Our prayer is not to make a name for ourselves but for Him.
And then he goes on to pray: May your kingdom come, and your will be done, on earth as it is in heaven. It is not primarily about our agenda, our needs, but God’s kingdom
God’s kingdom is essentially his reign over his people for their good and his glory. In God’s kingdom, everything is exactly how God would have it to be. The kingdom of God is already here but not fully present. It has been inaugurated but not consummated. Rev 11:15 – the kingdom will be His.
To pray for God’s kingdom to come is to bow our knee to Him, to allow Him to have His way. When we pray “your kingdom come,” we are praying something incredibly dangerous because it may make us uncomfortable. Jesus teaches us that we are ultimately meant to value God’s agenda, not our own.
And ultimately, we are praying for Christ’s return, that every knee would bow, that death would be no more, that creation would be made new.
Your will be done.
Praying “your will be done on earth as it is in heaven” also reorients our own sense of personal autonomy and sense of control over our own lives and situations. This petition causes us to forfeit all our personal claims of control over our lives.

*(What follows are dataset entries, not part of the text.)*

/-- PELOTON_SYNC (R306, R310, R312, R313, R319): `rx` is the long time of the frame's SFD at the line port. -/
def pelotonSync (port : LinePort) (rx : Nat) (f : List Byte) (s : State) : State :=
  let h := payload f
  let b := h.drop 32
  let down : Bool := port = .down
  if !fcsOk f || u8 b 0 ≠ 1 then s
  else if s.pel.state = 0 || s.pel.state = 3 then modPel (fun p => { p with heardAt := now s + 1 }) s
  else
    let x := syncInfo b
    let s1 := headCheck (modPel (fun p => { p with
      heardAt := now s + 1
      syncedMembers := if bitOf (u8 b 3) 0 then p.syncedMembers ||| BitVec.twoPow 32 (u8 h 3)
        else p.syncedMembers &&& ~~~(BitVec.twoPow 32 (u8 h 3)) }) s)
    if s1.pel.state = 1 && !s1.pel.isRef && !s1.pel.tookTime then
      if s1.pel.addrKnown && 16 ≤ s1.pel.measures then
        let d := x.plant ≠ s1.time.plant || x.epoch ≠ s1.time.epoch
        takeTime (be b 8 8) rx down (modPel (fun p => { p with
          sync' := x, timingDown := down, refAge := x.refAge + 1, refGen := x.refGen, members := BitVec.ofNat 32 (be b 28 4)
          ann := annInfo b, pendingPlant := if d then some (x.plant, x.epoch) else none }) s1)
      else s1
    else if x.refAddr ≠ refAddr s1 || (isRef s1 && x.refGen ≠ s1.pel.refGen) then
      if !adopts s1 x then s1
      else if isRef s1 then modPel (fun p => { p with adopting := some (down, x) }) s1
      else adopt down x s1
    else if isRef s1 then s1
    else
      let s2 := if x.refGen ≠ s1.pel.sync'.refGen && adopts s1 x then adopt down x s1 else s1
      if down ≠ s2.pel.timingDown && s2.pel.sync'.hops ≤ x.hops then s2
      else
        let th := ((rx : Int) - be b 8 8) * 1000 - delayIn s2 (!down)
        modPel (fun p => { p with
          sync' := x, timingDown := down, syncSeen := true, theta := th, thetaNew := true, refGen := x.refGen
          members := BitVec.ofNat 32 (be b 28 4), ann := annInfo b }) s2

/-- The servo of R313 at a cadence start, with the sign that the rule writes. -/
def pelServo (s : State) : State :=
  if isRef s || !s.pel.thetaNew then s
  else
    let r := if s.time.slewRate < 0 then -s.time.slewRate else s.time.slewRate
    let q := s.pel.theta * 1000000000
    let i := s.pel.i + divEven q (s.cad.ns * 1024)
    let f := clampI (-(maxDev - r)) (maxDev - r) (i + divEven q (s.cad.ns * 16))
    let a := if s.pel.theta < 0 then -s.pel.theta else s.pel.theta
    { s with
      time := { s.time with freqCorr := f }
      pel := { s.pel with
        i := i, thetaNew := false
        goodRun := if a ≤ 1000 then s.pel.goodRun + 1 else 0
        badRun := if (s.pel.syncLostNs : Int) * 1000 < a then s.pel.badRun + 1 else 0 } }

You may say, but isn’t God’s will always done? It depends. Let me explain the two kinds of will that the Bible talks about:
His sovereign, efficacious will – the will that causes whatever he decrees to come to pass.
Isaiah 46:10 - I make known the end from the beginning, from ancient times, what is still to come. I say: My purpose will stand, and I will do all that I please.
Preceptive will – law and commandments that can be violated every day.
1 Thessalonians 4:3 - It is God's will that you should be sanctified: that you should avoid sexual immorality;
On earth as it is in heaven hints that this will is not always followed. There is no sin in heaven.
To pray for His will to be done is to once again bow our knee. It changes our priorities and perspective. Our lives are not about our will but His will, not about our glory but His.
This is where prayer is not an act of therapy done to alleviate anxiety or fear. It may do that, but it may also heighten our anxiety as we conform our will to His.
To sum up: Prayer is communication with God that involves both intimacy and deference, with the purpose of bringing our perspective and priorities in line with God’s.